### Try it
From the first line of the data below, copy each line up to the one containing "def Config.wf (c", and include that line too.

Collected data entries

○ ○ ○ ○

-- ==== Sys2Proof/WellFormed.lean ====
section
/-! DEFINITION. Which instructions and parameters are well formed: what the operands' types do not already say. -/

namespace Sys2Proof

open Sys2Proof.Machine

/-- The ranges of the OPEN parameters (spec/00_scope.md R7): `k >= 1` and `HWQ_DEPTH >= 1`. -/
def Config.wf (c : Config) : Bool := decide (1 ≤ c.rbLog) && decide (1 ≤ c.hwqDepth)

/-- Operands that an encoding admits or an operation is defined for: a status byte discarded in a block is `0x80` to
`0xF6` (spec/30_encoding.md R100); an operation on a Message takes one that satisfies spec/10_state.md R30; FORWARD,
POLICY_DROP and the channel-voice encoding take a channel-voice one (spec/43_router.md R204, R205, R207). -/
def Instr.wf : Instr → Bool
  | .noteOffStatus _ => true
  | .noteOnStatus _ => true
  | .polyPressureStatus _ => true
  | .controlChangeStatus _ => true
  | .programChangeStatus _ => true
  | .channelPressureStatus _ => true
  | .pitchBendStatus _ => true
  | .sysexStart => true
  | .sysF1 => true
  | .sysF2 => true
  | .sysF3 => true
  | .undefF4 => true
  | .undefF5 => true
  | .tuneRequest => true
  | .strayF7 => true
  | .sysexEnd => true
  | .inBlockStatus low => decide (low ≤ 0x76#7)
  | .rtF8 => true
  | .rtF9 => true
  | .rtFA => true
  | .rtFB => true
  | .rtFC => true
  | .rtFD => true
  | .rtFE => true
  | .rtFF => true
  | .dataResume _ => true
  | .dataFirst _ => true
  | .dataSecond _ => true
  | .dataStray _ => true
  | .dataInBlock _ => true
  | .pktCin0 _ _ _ _ => true
  | .pktCin1 _ _ _ _ => true
  | .pktSys2 _ _ _ _ => true
  | .pktSys3 _ _ _ _ => true
  | .pktCin4 _ _ _ _ => true
  | .pktSys1 _ _ _ _ => true
  | .pktCin6 _ _ _ _ => true
  | .pktCin7 _ _ _ _ => true
  | .pktNoteOff _ _ _ _ => true
  | .pktNoteOn _ _ _ _ => true
  | .pktPolyPressure _ _ _ _ => true
  | .pktControlChange _ _ _ _ => true
  | .pktProgramChange _ _ _ _ => true
  | .pktChannelPressure _ _ _ _ => true
  | .pktPitchBend _ _ _ _ => true
  | .pktSingleByte _ _ _ _ => true
  | .encChannelVoice m => msgIsVoice m
  | .encRealTime _ => true
  | .encSysF0 => true
  | .encSysF6 => true
  | .encSysF1 _ => true
  | .encSysF3 _ => true
  | .encSysF2 _ _ => true
  | .push _ => true
  | .pop => true
  | .drain => true
  | .parse _ => true
  | .deliver m => msgOk m
  | .mbxTake => true
  | .decode _ => true
  | .encode m => msgOk m
  | .onParserMessage m => msgOk m
  | .mirror m => msgOk m
  | .route m => msgOk m
  | .onHostMessage m => msgOk m
  | .policyDrop m => msgIsVoice m
  | .forward m _ => msgIsVoice m
  | .pulse => true
  | .mapReplace _ _ => true
  | .send _ => true
  | .flush => true
  | .linkPop => true
  | .poll => true
  | .init _ _ => true

end Sys2Proof
end

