-- ==== Sys2Proof/Machine/Setup.lean ====
section
/-! DEFINITION. Initialisation (spec/70_reset_and_hazards.md R302 to R304). -/

namespace Sys2Proof.Machine

open Sys2Proof

/-- `INIT(transport_ok, gap)`, once, with `active == 0` and no earlier failure (R302, spec/45_poll_loop.md R245); at any
other time there is no such step. The event of a failure records the transport the environment names
(spec/60_exceptions.md R260; notes/assumptions/18.md). -/
def initialise (transportOk : Bool) (gap : Option Time) (s : State) : State :=
  if s.active || s.initFail then s
  else if transportOk then
    { s with link := { s.link with minGapUs := gap.getD minGapDefault }, active := true }
  else raise (.initFailure s.env.failedTransport) { s with initFail := true }

/-- `INIT` (R302). -/
def execInit (transportOk : Bool) (gap : Option Time) (s : State) : Host.Outcome State Fault Refusal :=
  .next (initialise transportOk gap s)

end Sys2Proof.Machine
end

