/-- While the poll context is not free, because a forwarded byte or a call waits or the block is inactive, it takes no other
step of its own (spec/44_link_tx.md R221, spec/45_poll_loop.md R243, R244): nothing is popped, parsed, decoded or routed. A
client's call waits its turn behind the earlier ones. That an instruction which is not enabled changes nothing, and that
calls wait in order, is the model's (notes/assumptions/7.md, notes/assumptions/8.md). -/
def Obligations.BusyPollTakesNoOtherStep : Prop :=
  (∀ (i : Instr) (s : State), isPollStep i = true → i.wf = true → pollFree s = false → exec i s = .next s) ∧
  (∀ (s : State) (i : Instr) (c : Call) (b : Byte),
    (i, c) ∈ ([(.drain, .drain), (.mbxTake, .mbxTake), (.flush, .flush), (.send b, .send b)] : List (Instr × Call)) →
    s.active = true → pollFree s = false →
      exec i s = .next { s with seq := { s.seq with calls := s.seq.calls ++ [c] } })

/-- `LINK_POP` (spec/44_link_tx.md R226): the front byte of `hwq` moves to the end of `link_out`. That it is gated on
`active` is the model's reading (notes/assumptions/23.md). -/
def Obligations.LinkPopTakesTheFront : Prop :=
  ∀ s : State, s.active = true →
    (∀ b rest, s.link.hwq = b :: rest →
      exec .linkPop s =
        .next { s with link := { s.link with hwq := rest }, out := { s.out with linkOut := s.out.linkOut ++ [b] } }) ∧
    (s.link.hwq = [] → exec .linkPop s = .next s)

/-- `FLUSH` (spec/44_link_tx.md R224): it waits for `hwq` to be empty, takes that instant as `t0`, and returns once
`SETTLE_US` has passed since, a whole number of microseconds of no width (the model's, notes/assumptions/1.md). The
waiting call, `flushT0` and the done response are the model's (notes/assumptions/8.md, notes/assumptions/10.md,
notes/assumptions/26.md). -/
def Obligations.FlushWaitsAndReturns : Prop :=
  (∀ s : State, pollFree s = true →
    (s.link.hwq ≠ [] → exec .flush s = .next { s with seq := { s.seq with calls := [.flush], flushT0 := none } }) ∧
    (s.link.hwq = [] → s.config.settleUs = 0 →
      exec .flush s = .next { s with seq := { s.seq with flushT0 := none }, out := { s.out with resp := .flushed } }) ∧
    (s.link.hwq = [] → s.config.settleUs ≠ 0 →
      exec .flush s = .next { s with seq := { s.seq with calls := [.flush], flushT0 := some s.env.now } })) ∧
  (∀ (s : State) (rest : List Call) (t0 : Time), s.active = true → s.seq.txPend = [] → s.seq.calls = .flush :: rest →
    (s.seq.flushT0 = none → s.link.hwq ≠ [] → exec .poll s = .next s) ∧
    (s.seq.flushT0 = none → s.link.hwq = [] → s.config.settleUs = 0 →
      exec .poll s = .next { s with seq := { s.seq with calls := rest }, out := { s.out with resp := .flushed } }) ∧
    (s.seq.flushT0 = none → s.link.hwq = [] → s.config.settleUs ≠ 0 →
      exec .poll s = .next { s with seq := { s.seq with flushT0 := some s.env.now } }) ∧
    (s.seq.flushT0 = some t0 → s.config.settleUs ≤ (s.env.now - t0).toNat →
      exec .poll s =
        .next { s with seq := { s.seq with calls := rest, flushT0 := none }, out := { s.out with resp := .flushed } }) ∧
    (s.seq.flushT0 = some t0 → ¬s.config.settleUs ≤ (s.env.now - t0).toNat → exec .poll s = .next s))

/-! ### The sequencer -/

/-- `DRAIN` (spec/40_ring_buffer.md R113), one iteration a step: each pops the oldest byte and parses it, and the call ends
at the first that finds the ring empty. The waiting call and `flushT0` are the model's (notes/assumptions/8.md,
notes/assumptions/25.md). -/
def Obligations.DrainParsesUntilEmpty : Prop :=
  (∀ s : State, pollFree s = true →
    (s.ring.wr = s.ring.rd → exec .drain s = .next { s with seq := { s.seq with flushT0 := none } }) ∧
    (s.ring.wr ≠ s.ring.rd →
      ∃ u, exec (.parse (ringRead s s.ring.rd)) { s with
          ring := { s.ring with rd := (s.ring.rd + 1) % 2 ^ s.config.rbLog }
          seq := { s.seq with flushT0 := none } } = .next u ∧
        exec .drain s = .next { u with seq := { u.seq with calls := [.drain] } })) ∧
  (∀ (s : State) (rest : List Call), s.active = true → s.seq.txPend = [] → s.seq.calls = .drain :: rest →
    (s.ring.wr = s.ring.rd → exec .poll s = .next { s with seq := { s.seq with calls := rest, flushT0 := none } }) ∧
    (s.ring.wr ≠ s.ring.rd →
      ∃ u, exec (.parse (ringRead s s.ring.rd)) { s with
          ring := { s.ring with rd := (s.ring.rd + 1) % 2 ^ s.config.rbLog }
          seq := { s.seq with calls := [] } } = .next u ∧
        exec .poll s = .next { u with seq := { u.seq with calls := .drain :: rest } }))

/-- `POLL` (spec/45_poll_loop.md R240, R241): in the ring phase the oldest byte is popped and parsed, and an empty ring ends
the phase; in the host phase the front packet is read and decoded, a message is routed as the host's and a null one is
discarded with its event only, and no packet ends the phase. The order of the phases and their ends are the spec's own
decision D25, and the separate steps are R244's. -/
def Obligations.PollTakesThePhasesStep : Prop :=
  ∀ s : State, pollFree s = true →
    (s.seq.phase = .ring → s.ring.wr = s.ring.rd → exec .poll s = .next { s with seq := { s.seq with phase := .host } }) ∧
    (s.seq.phase = .ring → s.ring.wr ≠ s.ring.rd →
      ∃ u, exec (.parse (ringRead s s.ring.rd))
          { s with ring := { s.ring with rd := (s.ring.rd + 1) % 2 ^ s.config.rbLog } } = .next u ∧
        exec .poll s = .next u) ∧
    (s.seq.phase = .host → s.env.hostIn = [] → exec .poll s = .next { s with seq := { s.seq with phase := .ring } }) ∧
    (∀ p rest, s.seq.phase = .host → s.env.hostIn = p :: rest →
      let u : State := { s with env := { s.env with hostIn := rest } }
      let m : Message := { raw := [p.p1, p.p2, p.p3].take (cinLen (packetCin p)) }
      (msgOk m = true → ∃ t, exec (.onHostMessage m) u = .next t ∧ exec .poll s = .next t) ∧
        (msgOk m = false →
          exec .poll s = .next { u with out := { u.out with events := u.out.events ++ [.packetNull p] } }))
end

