/-- Both answers of `MBX_TAKE`: the message if there is one, and an empty slot (spec/41_parser.md R152). -/
theorem mbxTake_eq (s : State) :
    mbxTake s = { s with
      mbx := { s.mbx with full := false }
      out := { s.out with resp := .mailbox (if s.mbx.full then some s.mbx.msg else none) } } := by
  unfold mbxTake
  split
  case isTrue => simp [respond]
  case isFalse hempty =>
    have hslot : { s.mbx with full := false } = s.mbx := by rw [← Bool.eq_false_iff.2 hempty]
    simp [respond, hslot]

theorem serveCall_mbxTake {s : State} {rest : List Call} (hc : s.seq.calls = .mbxTake :: rest) :
    serveCall s = mbxTake (returnCall rest s) := by
  simp [serveCall, hc]

theorem exec_mbxTake_free {s : State} (hf : pollFree s = true) :
    exec .mbxTake s = .next (mbxTake { s with seq := { s.seq with flushT0 := none } }) := by
  have hcalls := (pollFree_iff.1 hf).2.2
  have hself := setCalls_self (s := { s with seq := { s.seq with flushT0 := none } }) hcalls
  refine (makeCall_free hf).trans (congrArg _ ?_)
  exact (serveCall_mbxTake rfl).trans (congrArg mbxTake hself)

/-- Settles O47: the call is the oldest one when it is served, at once or in its turn. -/
theorem mailboxTake : Obligations.MailboxTake := by
  refine ⟨fun s hf => ?_, fun s rest ha ht hc => ?_⟩
  · rw [exec_mbxTake_free hf]
    refine ⟨fun hfull => ?_, fun hempty => ?_⟩
    · simp [mbxTake, respond, hfull]
    · simp [mbxTake, respond, hempty]
  · rw [exec_poll_call ha ht (hc ▸ List.cons_ne_nil _ _), serveCall_mbxTake hc, mbxTake_eq]
    rfl

end Sys2Proof.Machine

/-! SUPPORT AND PROOFS. The family 42_codec: what `DECODE` and `ENCODE` answer (spec/42_codec.md R171 to R173, R191), the
packet and encoder rows (R175 to R190, R192 to R196), the round trip (R197), and the refusals of records that are no
Message (spec/10_state.md R30, spec/43_router.md R207). -/

namespace Sys2Proof.Machine

open Sys2Proof

/-! ### A record that is no Message is refused -/

section

variable {m : Message} {op : State → State} {s : State}

theorem onMessage_refused (h : msgOk m = false) : onMessage m op s = .refused .notAMessage := by simp [onMessage, h]

theorem onVoiceMessage_refused (h : msgIsVoice m = false) : onVoiceMessage m op s = .refused .notChannelVoice := by
  simp [onVoiceMessage, h]

theorem exec_encode_refused (h : msgOk m = false) :
    exec (.encode m) s = .refused (if m = nullMessage then .encodeNull else .notAMessage) := by
  by_cases hnull : m = nullMessage
  · simp [exec, execEncode, hnull]
  · simp [exec, execEncode, hnull, onMessage_refused h]

end

/-- Settles O53: each operation passes a gate that refuses its operand, and `ENCODE` names the null message first. -/
theorem nonMessagesAreRefused : Obligations.NonMessagesAreRefused := fun _ _ _ =>
  ⟨fun h => ⟨onMessage_refused h, onMessage_refused h, onMessage_refused h, onMessage_refused h, onMessage_refused h,
      exec_encode_refused h⟩,
    fun h => ⟨onVoiceMessage_refused h, onVoiceMessage_refused h, onVoiceMessage_refused h⟩⟩

/-! ### `DECODE`: a Message, or null (spec/42_codec.md R171, R173) -/

theorem cinLen_le (cin : Nibble) : cinLen cin ≤ 3 := by revert cin; decide

theorem isStatus_of_lenOf {b : Byte} {n : Nat} (h : lenOf b = some n) : isStatus b = true := by
  have hall : ∀ b : Byte, (lenOf b).isSome = true → isStatus b = true := by decide
  exact hall b (by simp [h])

/-- `VALID` (R173) accepts exactly the payloads that meet spec/10_state.md R30. -/
theorem msgOk_packetPayload_iff {n : Nat} (hn : n ≤ 3) (p : Packet) :
    msgOk { raw := packetPayload n p } = true ↔ n ≠ 0 ∧ packetValid n p = true := by
  refine ⟨fun h => ?_, fun ⟨h0, hvalid⟩ => msgOk_of_packetValid h0 hvalid⟩
  obtain rfl | rfl | rfl | rfl : n = 0 ∨ n = 1 ∨ n = 2 ∨ n = 3 := by omega
  · simp [packetPayload, msgOk] at h
  all_goals
    simp only [packetPayload, msgOk, List.take, List.length, Bool.and_eq_true, beq_iff_eq] at h
    obtain ⟨hlen, hdata⟩ := h
    simp_all [packetValid, isStatus_of_lenOf hlen]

○ ○ ○ ○

### Output of the task
-- ==== Sys2Proof/WellFormed.lean ====
section
/-! DEFINITION. Which instructions and parameters are well formed: what the operands' types do not already say. -/

namespace Sys2Proof

open Sys2Proof.Machine

/-- The ranges of the OPEN parameters (spec/00_scope.md R7): `k >= 1` and `HWQ_DEPTH >= 1`. -/
def Config.wf (c : Config) : Bool := decide (1 ≤ c.rbLog) && decide (1 ≤ c.hwqDepth)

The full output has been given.